Problem to solve:
Word for word, transcribe the records that follow.

[Dataset entries]
==============================

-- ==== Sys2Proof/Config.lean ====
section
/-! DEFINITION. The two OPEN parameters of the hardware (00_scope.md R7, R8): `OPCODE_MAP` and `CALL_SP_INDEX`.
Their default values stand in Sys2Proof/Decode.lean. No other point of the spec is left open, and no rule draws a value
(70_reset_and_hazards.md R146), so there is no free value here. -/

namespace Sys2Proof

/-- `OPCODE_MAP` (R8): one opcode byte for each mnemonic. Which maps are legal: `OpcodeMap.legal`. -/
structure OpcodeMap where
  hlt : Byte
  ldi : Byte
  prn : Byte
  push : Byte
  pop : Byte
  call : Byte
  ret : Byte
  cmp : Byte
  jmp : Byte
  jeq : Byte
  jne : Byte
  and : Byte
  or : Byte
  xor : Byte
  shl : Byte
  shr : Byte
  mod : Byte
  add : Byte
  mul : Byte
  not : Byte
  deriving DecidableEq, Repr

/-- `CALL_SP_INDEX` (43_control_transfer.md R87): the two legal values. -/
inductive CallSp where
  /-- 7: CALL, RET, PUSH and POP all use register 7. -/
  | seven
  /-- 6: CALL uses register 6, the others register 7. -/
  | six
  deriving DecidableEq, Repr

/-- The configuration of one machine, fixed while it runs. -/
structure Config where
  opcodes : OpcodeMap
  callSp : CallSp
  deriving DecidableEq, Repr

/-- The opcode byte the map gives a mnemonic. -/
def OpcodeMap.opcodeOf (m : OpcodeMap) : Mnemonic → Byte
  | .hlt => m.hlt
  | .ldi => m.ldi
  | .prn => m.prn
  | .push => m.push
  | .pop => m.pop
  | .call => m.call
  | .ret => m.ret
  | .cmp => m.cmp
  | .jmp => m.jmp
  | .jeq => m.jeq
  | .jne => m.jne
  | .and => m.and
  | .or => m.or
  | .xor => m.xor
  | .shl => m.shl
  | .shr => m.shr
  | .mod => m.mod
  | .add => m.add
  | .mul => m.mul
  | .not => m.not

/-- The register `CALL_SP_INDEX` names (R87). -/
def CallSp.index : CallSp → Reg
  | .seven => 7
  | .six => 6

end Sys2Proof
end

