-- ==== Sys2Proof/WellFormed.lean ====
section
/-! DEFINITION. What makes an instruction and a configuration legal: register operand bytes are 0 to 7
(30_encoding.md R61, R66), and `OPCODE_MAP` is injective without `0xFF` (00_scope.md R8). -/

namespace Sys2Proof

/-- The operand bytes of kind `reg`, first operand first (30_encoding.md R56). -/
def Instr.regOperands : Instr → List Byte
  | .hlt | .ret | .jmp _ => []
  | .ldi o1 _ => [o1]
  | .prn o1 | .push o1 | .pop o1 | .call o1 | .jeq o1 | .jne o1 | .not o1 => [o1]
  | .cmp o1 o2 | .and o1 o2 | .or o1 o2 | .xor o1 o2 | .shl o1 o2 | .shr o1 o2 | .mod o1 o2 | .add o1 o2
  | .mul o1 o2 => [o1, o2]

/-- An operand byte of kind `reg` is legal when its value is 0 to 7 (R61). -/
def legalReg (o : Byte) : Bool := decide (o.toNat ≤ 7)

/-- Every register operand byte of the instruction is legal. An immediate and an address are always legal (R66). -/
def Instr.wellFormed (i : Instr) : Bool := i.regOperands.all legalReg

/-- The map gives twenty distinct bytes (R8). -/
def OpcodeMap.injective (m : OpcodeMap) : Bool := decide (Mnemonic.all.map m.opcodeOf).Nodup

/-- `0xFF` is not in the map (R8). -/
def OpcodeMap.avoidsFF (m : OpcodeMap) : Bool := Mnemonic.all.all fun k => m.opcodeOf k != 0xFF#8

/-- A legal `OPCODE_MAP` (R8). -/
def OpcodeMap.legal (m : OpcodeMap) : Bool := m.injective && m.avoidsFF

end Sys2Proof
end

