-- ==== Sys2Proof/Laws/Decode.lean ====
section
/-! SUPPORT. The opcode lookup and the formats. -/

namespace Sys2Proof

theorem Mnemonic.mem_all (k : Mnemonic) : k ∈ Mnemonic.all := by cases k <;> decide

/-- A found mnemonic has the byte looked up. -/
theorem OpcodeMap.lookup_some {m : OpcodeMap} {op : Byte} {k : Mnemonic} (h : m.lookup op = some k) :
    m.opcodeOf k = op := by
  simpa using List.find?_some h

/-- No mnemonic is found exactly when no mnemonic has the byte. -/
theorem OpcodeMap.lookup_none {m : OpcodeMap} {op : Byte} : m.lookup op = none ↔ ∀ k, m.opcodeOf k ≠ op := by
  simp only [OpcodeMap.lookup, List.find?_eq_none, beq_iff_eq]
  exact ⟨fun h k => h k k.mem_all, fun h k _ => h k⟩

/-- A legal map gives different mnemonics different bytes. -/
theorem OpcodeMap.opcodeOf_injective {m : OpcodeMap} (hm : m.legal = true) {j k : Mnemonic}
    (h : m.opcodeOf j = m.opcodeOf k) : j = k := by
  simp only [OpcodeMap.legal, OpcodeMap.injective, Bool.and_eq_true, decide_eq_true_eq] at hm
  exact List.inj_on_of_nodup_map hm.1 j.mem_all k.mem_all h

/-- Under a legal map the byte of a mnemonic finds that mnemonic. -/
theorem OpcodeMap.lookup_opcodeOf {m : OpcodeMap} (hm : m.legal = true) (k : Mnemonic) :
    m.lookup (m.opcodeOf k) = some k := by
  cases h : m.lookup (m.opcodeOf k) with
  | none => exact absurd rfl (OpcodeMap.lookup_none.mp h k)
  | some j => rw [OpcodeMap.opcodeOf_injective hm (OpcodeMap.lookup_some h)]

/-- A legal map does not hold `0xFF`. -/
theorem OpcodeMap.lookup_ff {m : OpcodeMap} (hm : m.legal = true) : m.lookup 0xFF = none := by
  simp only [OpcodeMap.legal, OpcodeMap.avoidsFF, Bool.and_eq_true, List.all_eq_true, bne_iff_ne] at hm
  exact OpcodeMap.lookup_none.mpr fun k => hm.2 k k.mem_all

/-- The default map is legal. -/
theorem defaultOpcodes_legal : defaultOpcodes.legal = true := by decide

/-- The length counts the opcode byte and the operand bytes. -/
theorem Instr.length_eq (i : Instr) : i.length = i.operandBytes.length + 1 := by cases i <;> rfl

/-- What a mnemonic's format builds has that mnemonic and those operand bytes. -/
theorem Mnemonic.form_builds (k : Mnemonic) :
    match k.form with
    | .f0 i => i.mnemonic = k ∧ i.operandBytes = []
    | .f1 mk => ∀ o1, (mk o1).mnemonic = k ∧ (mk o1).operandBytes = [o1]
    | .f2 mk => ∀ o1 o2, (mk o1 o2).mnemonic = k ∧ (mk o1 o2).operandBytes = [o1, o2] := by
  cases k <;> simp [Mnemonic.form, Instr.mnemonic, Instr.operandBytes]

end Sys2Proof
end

==============================

Solution to the exercise:
-- ==== Sys2Proof/Config.lean ====
section
/-! DEFINITION. The two OPEN parameters of the hardware (00_scope.md R7, R8): `OPCODE_MAP` and `CALL_SP_INDEX`.
Their default values stand in Sys2Proof/Decode.lean. No other point of the spec is left open, and no rule draws a value
(70_reset_and_hazards.md R146), so there is no free value here. -/

namespace Sys2Proof

/-- `OPCODE_MAP` (R8): one opcode byte for each mnemonic. Which maps are legal: `OpcodeMap.legal`. -/
structure OpcodeMap where
  hlt : Byte
  ldi : Byte
  prn : Byte
  push : Byte
  pop : Byte
  call : Byte
  ret : Byte
  cmp : Byte
  jmp : Byte
  jeq : Byte
  jne : Byte
  and : Byte
  or : Byte
  xor : Byte
  shl : Byte
  shr : Byte
  mod : Byte
  add : Byte
  mul : Byte
  not : Byte
  deriving DecidableEq, Repr

/-- `CALL_SP_INDEX` (43_control_transfer.md R87): the two legal values. -/
inductive CallSp where
  /-- 7: CALL, RET, PUSH and POP all use register 7. -/
  | seven
  /-- 6: CALL uses register 6, the others register 7. -/
  | six
  deriving DecidableEq, Repr

/-- The configuration of one machine, fixed while it runs. -/
structure Config where
  opcodes : OpcodeMap
  callSp : CallSp
  deriving DecidableEq, Repr

/-- The opcode byte the map gives a mnemonic. -/
def OpcodeMap.opcodeOf (m : OpcodeMap) : Mnemonic → Byte
  | .hlt => m.hlt
  | .ldi => m.ldi
  | .prn => m.prn
  | .push => m.push
  | .pop => m.pop
  | .call => m.call
  | .ret => m.ret
  | .cmp => m.cmp
  | .jmp => m.jmp
  | .jeq => m.jeq
  | .jne => m.jne
  | .and => m.and
  | .or => m.or
  | .xor => m.xor
  | .shl => m.shl
  | .shr => m.shr
  | .mod => m.mod
  | .add => m.add
  | .mul => m.mul
  | .not => m.not

/-- The register `CALL_SP_INDEX` names (R87). -/
def CallSp.index : CallSp → Reg
  | .seven => 7
  | .six => 6

end Sys2Proof
end

-- ==== Sys2Proof/WellFormed.lean ====
section
/-! DEFINITION. What makes an instruction and a configuration legal: register operand bytes are 0 to 7
(30_encoding.md R61, R66), and `OPCODE_MAP` is injective without `0xFF` (00_scope.md R8). -/

namespace Sys2Proof

/-- The operand bytes of kind `reg`, first operand first (30_encoding.md R56). -/
def Instr.regOperands : Instr → List Byte
  | .hlt | .ret | .jmp _ => []
  | .ldi o1 _ => [o1]
  | .prn o1 | .push o1 | .pop o1 | .call o1 | .jeq o1 | .jne o1 | .not o1 => [o1]
  | .cmp o1 o2 | .and o1 o2 | .or o1 o2 | .xor o1 o2 | .shl o1 o2 | .shr o1 o2 | .mod o1 o2 | .add o1 o2
  | .mul o1 o2 => [o1, o2]

/-- An operand byte of kind `reg` is legal when its value is 0 to 7 (R61). -/
def legalReg (o : Byte) : Bool := decide (o.toNat ≤ 7)

/-- Every register operand byte of the instruction is legal. An immediate and an address are always legal (R66). -/
def Instr.wellFormed (i : Instr) : Bool := i.regOperands.all legalReg

/-- The map gives twenty distinct bytes (R8). -/
def OpcodeMap.injective (m : OpcodeMap) : Bool := decide (Mnemonic.all.map m.opcodeOf).Nodup

/-- `0xFF` is not in the map (R8). -/
def OpcodeMap.avoidsFF (m : OpcodeMap) : Bool := Mnemonic.all.all fun k => m.opcodeOf k != 0xFF#8

/-- A legal `OPCODE_MAP` (R8). -/
def OpcodeMap.legal (m : OpcodeMap) : Bool := m.injective && m.avoidsFF

end Sys2Proof
end

-- ==== Sys2Proof/Laws/Decode.lean ====
section
/-! SUPPORT. The opcode lookup and the formats. -/

namespace Sys2Proof

theorem Mnemonic.mem_all (k : Mnemonic) : k ∈ Mnemonic.all := by cases k <;> decide

/-- A found mnemonic has the byte looked up. -/
theorem OpcodeMap.lookup_some {m : OpcodeMap} {op : Byte} {k : Mnemonic} (h : m.lookup op = some k) :
    m.opcodeOf k = op := by
  simpa using List.find?_some h

/-- No mnemonic is found exactly when no mnemonic has the byte. -/
theorem OpcodeMap.lookup_none {m : OpcodeMap} {op : Byte} : m.lookup op = none ↔ ∀ k, m.opcodeOf k ≠ op := by
  simp only [OpcodeMap.lookup, List.find?_eq_none, beq_iff_eq]
  exact ⟨fun h k => h k k.mem_all, fun h k _ => h k⟩

/-- A legal map gives different mnemonics different bytes. -/
theorem OpcodeMap.opcodeOf_injective {m : OpcodeMap} (hm : m.legal = true) {j k : Mnemonic}
    (h : m.opcodeOf j = m.opcodeOf k) : j = k := by
  simp only [OpcodeMap.legal, OpcodeMap.injective, Bool.and_eq_true, decide_eq_true_eq] at hm
  exact List.inj_on_of_nodup_map hm.1 j.mem_all k.mem_all h

/-- Under a legal map the byte of a mnemonic finds that mnemonic. -/
theorem OpcodeMap.lookup_opcodeOf {m : OpcodeMap} (hm : m.legal = true) (k : Mnemonic) :
    m.lookup (m.opcodeOf k) = some k := by
  cases h : m.lookup (m.opcodeOf k) with
  | none => exact absurd rfl (OpcodeMap.lookup_none.mp h k)
  | some j => rw [OpcodeMap.opcodeOf_injective hm (OpcodeMap.lookup_some h)]

/-- A legal map does not hold `0xFF`. -/
theorem OpcodeMap.lookup_ff {m : OpcodeMap} (hm : m.legal = true) : m.lookup 0xFF = none := by
  simp only [OpcodeMap.legal, OpcodeMap.avoidsFF, Bool.and_eq_true, List.all_eq_true, bne_iff_ne] at hm
  exact OpcodeMap.lookup_none.mpr fun k => hm.2 k k.mem_all

/-- The default map is legal. -/
theorem defaultOpcodes_legal : defaultOpcodes.legal = true := by decide

/-- The length counts the opcode byte and the operand bytes. -/
theorem Instr.length_eq (i : Instr) : i.length = i.operandBytes.length + 1 := by cases i <;> rfl

/-- What a mnemonic's format builds has that mnemonic and those operand bytes. -/
theorem Mnemonic.form_builds (k : Mnemonic) :
    match k.form with
    | .f0 i => i.mnemonic = k ∧ i.operandBytes = []
    | .f1 mk => ∀ o1, (mk o1).mnemonic = k ∧ (mk o1).operandBytes = [o1]
    | .f2 mk => ∀ o1 o2, (mk o1 o2).mnemonic = k ∧ (mk o1 o2).operandBytes = [o1, o2] := by
  cases k <;> simp [Mnemonic.form, Instr.mnemonic, Instr.operandBytes]

end Sys2Proof
end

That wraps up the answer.